Maîtresse (2020)

  • Linda Ibbari, – Belgium
  • 14min

FR – Linda Ibbari a saisi une relation particulière : celle que quatre femmes vivent et entretiennent avec leur animal domestique. Devant son objectif complice, elles anthropomorphisent leur bestiole, leur parlent comme à un ami, un enfant, une personne. Mais parfois, surgit la confusion d’une animalité conjuguée.

Un visage, les yeux mi-clos, dodeline, bercé par le ronronnement qui envahit l’espace sonore. Dans le plan suivant, un dogue, cadré serré, halète sous les caresses langoureuses de sa Maîtresse. Un corps-animal prolonge un corps-humain par le biais d’un raccord, qui les fait muter selon les lois d’une zooanthropie des plus communes. Domestique. Dans le sillage d’Ulrich Seidl (Tierische Liebe, 1995), Linda Ibbari a filmé Jenny, Luna, Elisabeta et Chantal, qui vouent une affection toute particulière et exclusive, à Tutule (chat-sphynx), Junkie (rottweiler), Monsieur Dupond (perroquet ara) et un magnifique python corail dont la propriétaire contemple, silencieuse et recueillie, le moindre mouvement d’anneau. Devant l’objectif de la cinéaste, les maîtresses jouent sans retenue avec leur objet d’amour, s’adressent à lui comme à un enfant ou une personne, alors que le montage, enlevé, construit précisément un espace de libertinage inter-espèces, plus comique que tragique, une zone de confusion où le langage articulé peut soudain devenir râles et cris, où l’humanité s’ensauvage au souvenir de son animale condition.

– Emmanuel Chicon

EN – Linda Ibbari has captured a special relationship: that which four women have and maintain with their pets. In front of her knowing lens, they anthropomorphise their animals, talk to them as if to a friend, a child, a person. But sometimes, there arises the confusion of a combined animality.
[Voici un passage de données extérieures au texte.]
/-- 32-bit half of a word. -/
def wordHalf (d : DWord) (hi : Bool) : Word := BitVec.ofNat 32 (if hi then d.toNat / 2 ^ 32 else d.toNat)
/-- A word with one 32-bit half replaced. -/
def setHalf (d : DWord) (hi : Bool) (v : Word) : DWord :=
  if hi then BitVec.ofNat 64 (d.toNat % 2 ^ 32 + v.toNat * 2 ^ 32) else BitVec.ofNat 64 (d.toNat / 2 ^ 32 * 2 ^ 32 + v.toNat)

/-- A window read of the 32-bit half at byte offset `off`: value, bad parity, state. A bank that is not ON refuses
the request (R153). -/
def windowRead (off : Nat) (s : State) : Word × Bool × State :=
  if !bankOn s (off / 262144) then (0, true, s)
  else
    let (v, t) := pmRead (off / 8) s
    (wordHalf v.data (off % 8 ≥ 4), v.bad, t)

/-- A window write of a 32-bit half; true when it is refused. -/
def windowWrite (off : Nat) (v : Word) (winro : Bool) (s : State) : Bool × State :=
  if winro || inEnabledQueue s off then (true, countEv 6 s)
  else if !bankOn s (off / 262144) then (true, s)
  else
    let (o, t) := pmRead (off / 8) s
    (false, pmPut (off / 8) { data := setHalf o.data (off % 8 ≥ 4) v, bad := o.bad } t)

/-- SCRUB_READ: the next 32-byte block of a bank, after an upset of the words in `upset`. -/
def scrubRead (b : Fin 16) (upset : BitVec 4) (s : State) : State :=
  if bit (regv s 0x31008) 0 && bankOn s b.val then
    let pos := Tbl.get s.qm.scrubPos b % 8192
    let w := b.val * 32768 + pos * 4
    let s1 := (List.range 4).foldl (fun t i =>
      if upset.getLsbD i then pmPut (w + i) { pmGet t (w + i) with bad := !(pmGet t (w + i)).bad } t else t) s
    let s2 := (List.range 4).foldl (fun t i => (pmRead (w + i) t).2) s1
    { s2 with qm := { s2.qm with scrubPos := Tbl.put s2.qm.scrubPos b ((pos + 1) % 8192) } }
  else s

end Sys2Proof.Machine
end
A face, eyes half-closed, nods, lulled by the purring that pervades the sound space. In the following shot, a mastiff, closely cropped, pants beneath the languid caresses of its mistress (Maîtresse). An animal-body extends a human-body through a match cut, which makes them mutate as per the laws of the most common zoanthropy. Domestic. In the wake of Ulrich Seidl (Tierische Liebe, 1995), Linda Ibbari filmed Jenny, Luna, Elisabeta and Chantal, who have a very particular and exclusive affection for Tutule (a sphynx cat), Junkie (a Rottweiler), Monsieur Dupond (a macaw) and a magnificent coral python whose owner silently contemplates every single movement of its coils. In front of the filmmaker’s lens, the mistresses play unrestrainedly with their objects of love, talking to them as if to a person, while the spirited editing accurately constructs a space of inter-species libertinism, more comic than tragic; a zone of confusion in which the language articulated can suddenly become gasps and cries, where humanity returns to the wild in remembrance of its animal condition.